### EXERCISE REQUIREMENTS:
Every line of the records below that holds the word "FldRow" belongs in the answer.

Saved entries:
-- ==== Sys2Proof/Machine/RegMap.lean ====
section
/-! DEFINITION. The BAR0 register map (R6 to R10 and the register tables of every chapter): for each register its base
address, its array dimensions, and for each field its bits, access code, reset value, and how an out-of-range write is
stored. A reset value the Plate sets reads 0 here until FULL_LOAD applies the Plate (log entry 3). -/
namespace Sys2Proof.Machine

/-- Access codes (R9). -/
inductive Access where
  | rw | ro | w1c | w1s | wo | rc | so | po
  deriving DecidableEq, Repr

/-- How a written value out of a field's range is stored. -/
inductive Clamp where
  | any                           -- stored as written
  | range (lo hi : Nat)           -- as the nearest bound
  | rangeOrZero (lo hi : Nat)     -- as the nearest bound, 0 kept
  deriving DecidableEq, Repr

/-- One field: bits `hi:lo`, access, reset value, clamp, and whether a write of it is a command of its own. -/
structure FldRow where
  hi : Nat
  lo : Nat
  acc : Access
  reset : Nat
  clamp : Clamp
  own : Bool
  deriving DecidableEq, Repr

/-- One register or register array: instance (i, j) lies at `base + i * s1 + j * s2`; `words` 2 or 3 for a value of R13. -/
structure RegRow where
  name : String
  base : Nat
  n1 : Nat
  s1 : Nat
  n2 : Nat
  s2 : Nat
  words : Nat
  flds : List FldRow
  deriving DecidableEq, Repr

/-- Registers of block GLB. -/
def regsGlb : List RegRow := [
  ⟨"GLB_IDENT", 0x0, 1, 0x0, 1, 0x0, 1, [⟨31, 16, .ro, 21831, .any, false⟩, ⟨15, 0, .ro, 1298, .any, false⟩]⟩,
  ⟨"GLB_STEP", 0x4, 1, 0x0, 1, 0x0, 1, [⟨15, 8, .ro, 1, .any, false⟩, ⟨7, 0, .ro, 0, .any, false⟩]⟩,
  ⟨"GLB_FAMILY", 0x8, 1, 0x0, 1, 0x0, 1, [⟨7, 0, .ro, 3, .any, false⟩]⟩,
  ⟨"GLB_FAM_PORT", 0x10, 1, 0x0, 1, 0x0, 1, [⟨31, 16, .ro, 1024, .any, false⟩, ⟨15, 0, .ro, 512, .any, false⟩]⟩,
  ⟨"GLB_FAM_PIPE", 0x14, 1, 0x0, 1, 0x0, 1, [⟨23, 16, .ro, 16, .any, false⟩, ⟨15, 8, .ro, 12, .any, false⟩, ⟨7, 0, .ro, 32, .any, false⟩]⟩,
  ⟨"GLB_FAM_FLOW", 0x18, 1, 0x0, 1, 0x0, 1, [⟨31, 24, .ro, 128, .any, false⟩, ⟨23, 16, .ro, 16, .any, false⟩, ⟨15, 0, .ro, 1024, .any, false⟩]⟩,
  ⟨"GLB_FAM_ACT", 0x1C, 1, 0x0, 1, 0x0, 1, [⟨31, 24, .ro, 16, .any, false⟩, ⟨23, 16, .ro, 16, .any, false⟩, ⟨15, 8, .ro, 4, .any, false⟩, ⟨7, 0, .ro, 15, .any, false⟩]⟩,
  ⟨"GLB_FAM_QUEUE", 0x20, 1, 0x0, 1, 0x0, 1, [⟨31, 24, .ro, 18, .any, false⟩, ⟨23, 16, .ro, 16, .any, false⟩, ⟨15, 0, .ro, 4096, .any, false⟩]⟩,
  ⟨"GLB_FAM_MEM", 0x24, 1, 0x0, 1, 0x0, 1, [⟨31, 24, .ro, 6, .any, false⟩, ⟨23, 16, .ro, 16, .any, false⟩, ⟨15, 8, .ro, 2, .any, false⟩, ⟨7, 0, .ro, 24, .any, false⟩]⟩,
  ⟨"GLB_FAM_MISC", 0x28, 1, 0x0, 1, 0x0, 1, [⟨31, 24, .ro, 64, .any, false⟩, ⟨23, 16, .ro, 32, .any, false⟩, ⟨15, 8, .ro, 64, .any, false⟩, ⟨7, 4, .ro, 4, .any, false⟩]⟩,
  ⟨"GLB_FAM_TBL", 0x2C, 1, 0x0, 1, 0x0, 1, [⟨31, 24, .ro, 29, .any, false⟩, ⟨23, 16, .ro, 12, .any, false⟩, ⟨15, 8, .ro, 10, .any, false⟩, ⟨7, 0, .ro, 11, .any, false⟩]⟩,
  ⟨"GLB_STATUS", 0x40, 1, 0x0, 1, 0x0, 1, [⟨7, 7, .ro, 0, .any, false⟩, ⟨6, 6, .ro, 0, .any, false⟩, ⟨5, 5, .ro, 0, .any, false⟩, ⟨4, 4, .ro, 0, .any, false⟩, ⟨3, 3, .ro, 0, .any, false⟩, ⟨2, 2, .ro, 0, .any, false⟩, ⟨1, 1, .ro, 0, .any, false⟩, ⟨0, 0, .ro, 0, .any, false⟩]⟩,
  ⟨"GLB_REC_CTRL", 0x100, 1, 0x0, 1, 0x0, 1, [⟨7, 0, .rw, 0, .any, false⟩]⟩,
  ⟨"GLB_REC_GO", 0x104, 1, 0x0, 1, 0x0, 1, [⟨31, 31, .wo, 0, .any, true⟩, ⟨18, 16, .wo, 0, .any, true⟩, ⟨9, 0, .wo, 0, .any, true⟩]⟩,
  ⟨"GLB_REC_COUNT", 0x108, 1, 0x0, 1, 0x0, 1, [⟨26, 16, .ro, 0, .any, false⟩, ⟨10, 0, .ro, 0, .any, false⟩]⟩,
  ⟨"GLB_CNT_RECOVERED", 0x10C, 1, 0x0, 1, 0x0, 1, [⟨31, 0, .rc, 0, .any, false⟩]⟩,
  ⟨"GLB_REC_LAST", 0x110, 1, 0x0, 1, 0x0, 3, [⟨31, 24, .ro, 0, .any, false⟩, ⟨23, 21, .ro, 0, .any, false⟩, ⟨20, 20, .ro, 0, .any, false⟩, ⟨9, 0, .ro, 0, .any, false⟩]⟩,
  ⟨"GLB_REC_ACTIVE", 0x200, 60, 0x4, 1, 0x0, 1, [⟨31, 0, .ro, 0, .any, false⟩]⟩,
  ⟨"GLB_REC_STOPPED", 0x400, 60, 0x4, 1, 0x0, 1, [⟨31, 0, .ro, 0, .any, false⟩]⟩]

/-- Registers of block PLT. -/
def regsPlt : List RegRow := [
  ⟨"PLT_CMD", 0x10000, 1, 0x0, 1, 0x0, 1, [⟨24, 16, .wo, 0, .any, true⟩, ⟨15, 12, .wo, 0, .any, true⟩, ⟨11, 9, .wo, 0, .any, true⟩, ⟨8, 8, .wo, 0, .any, true⟩, ⟨7, 7, .wo, 0, .any, true⟩, ⟨6, 6, .wo, 0, .any, true⟩, ⟨5, 5, .wo, 0, .any, true⟩, ⟨3, 0, .wo, 0, .any, true⟩]⟩,
  ⟨"PLT_CMD_STATUS", 0x10004, 1, 0x0, 1, 0x0, 1, [⟨31, 31, .w1c, 0, .any, false⟩, ⟨30, 30, .ro, 0, .any, false⟩, ⟨29, 29, .w1c, 0, .any, false⟩, ⟨6, 4, .ro, 0, .any, false⟩, ⟨3, 0, .ro, 0, .any, false⟩]⟩,
  ⟨"PLT_CMD_TIME", 0x10008, 1, 0x0, 1, 0x0, 2, [⟨31, 0, .rw, 0, .any, false⟩]⟩,
  ⟨"PLT_STAGE_BASE", 0x10010, 1, 0x0, 1, 0x0, 2, [⟨31, 0, .ro, 0, .any, false⟩]⟩,
  ⟨"PLT_SRC_LEN", 0x10018, 1, 0x0, 1, 0x0, 1, [⟨31, 0, .rw, 0, .any, false⟩]⟩,
  ⟨"PLT_DRAIN_LIMIT", 0x1001C, 1, 0x0, 1, 0x0, 1, [⟨31, 0, .rw, 0, .range 10 100000, false⟩]⟩,
  ⟨"PLT_LOAD_STATUS", 0x10020, 1, 0x0, 1, 0x0, 1, [⟨27, 16, .ro, 4095, .any, false⟩, ⟨9, 8, .ro, 0, .any, false⟩, ⟨7, 0, .ro, 0, .any, false⟩]⟩,
  ⟨"PLT_CURRENT_ID", 0x10024, 1, 0x0, 1, 0x0, 1, [⟨31, 0, .ro, 0, .any, false⟩]⟩,
  ⟨"PLT_CURRENT_SERIAL", 0x10028, 1, 0x0, 1, 0x0, 2, [⟨31, 0, .ro, 0, .any, false⟩]⟩,
  ⟨"PLT_PENDING_ID", 0x10030, 1, 0x0, 1, 0x0, 1, [⟨31, 0, .ro, 0, .any, false⟩]⟩,
  ⟨"PLT_PENDING_SERIAL", 0x10034, 1, 0x0, 1, 0x0, 2, [⟨31, 0, .ro, 0, .any, false⟩]⟩,
  ⟨"PLT_FLOOR", 0x1003C, 1, 0x0, 1, 0x0, 2, [⟨31, 0, .ro, 0, .any, false⟩]⟩,
  ⟨"PLT_SLOT_STATUS", 0x10044, 1, 0x0, 1, 0x0, 1, [⟨7, 7, .ro, 0, .any, false⟩, ⟨6, 6, .ro, 0, .any, false⟩, ⟨5, 4, .ro, 0, .any, false⟩, ⟨3, 2, .ro, 0, .any, false⟩, ⟨1, 0, .ro, 0, .any, false⟩]⟩,
  ⟨"PLT_MIXED", 0x10048, 1, 0x0, 1, 0x0, 1, [⟨31, 0, .ro, 0, .any, false⟩]⟩,
  ⟨"PLT_SEED1", 0x10050, 1, 0x0, 1, 0x0, 1, [⟨31, 0, .po, 0, .any, false⟩]⟩,
  ⟨"PLT_SEED2", 0x10054, 1, 0x0, 1, 0x0, 1, [⟨31, 0, .po, 0, .any, false⟩]⟩,
  ⟨"PLT_SB_STATE", 0x10100, 8, 0x10, 1, 0x0, 1, [⟨31, 28, .ro, 0, .any, false⟩, ⟨27, 25, .ro, 0, .any, false⟩, ⟨24, 16, .ro, 0, .any, false⟩, ⟨15, 12, .ro, 0, .any, false⟩, ⟨11, 11, .ro, 0, .any, false⟩]⟩,
  ⟨"PLT_SB_TIME", 0x10108, 8, 0x10, 1, 0x0, 2, [⟨31, 0, .ro, 0, .any, false⟩]⟩]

### TASK RESULT:
structure FldRow where
  flds : List FldRow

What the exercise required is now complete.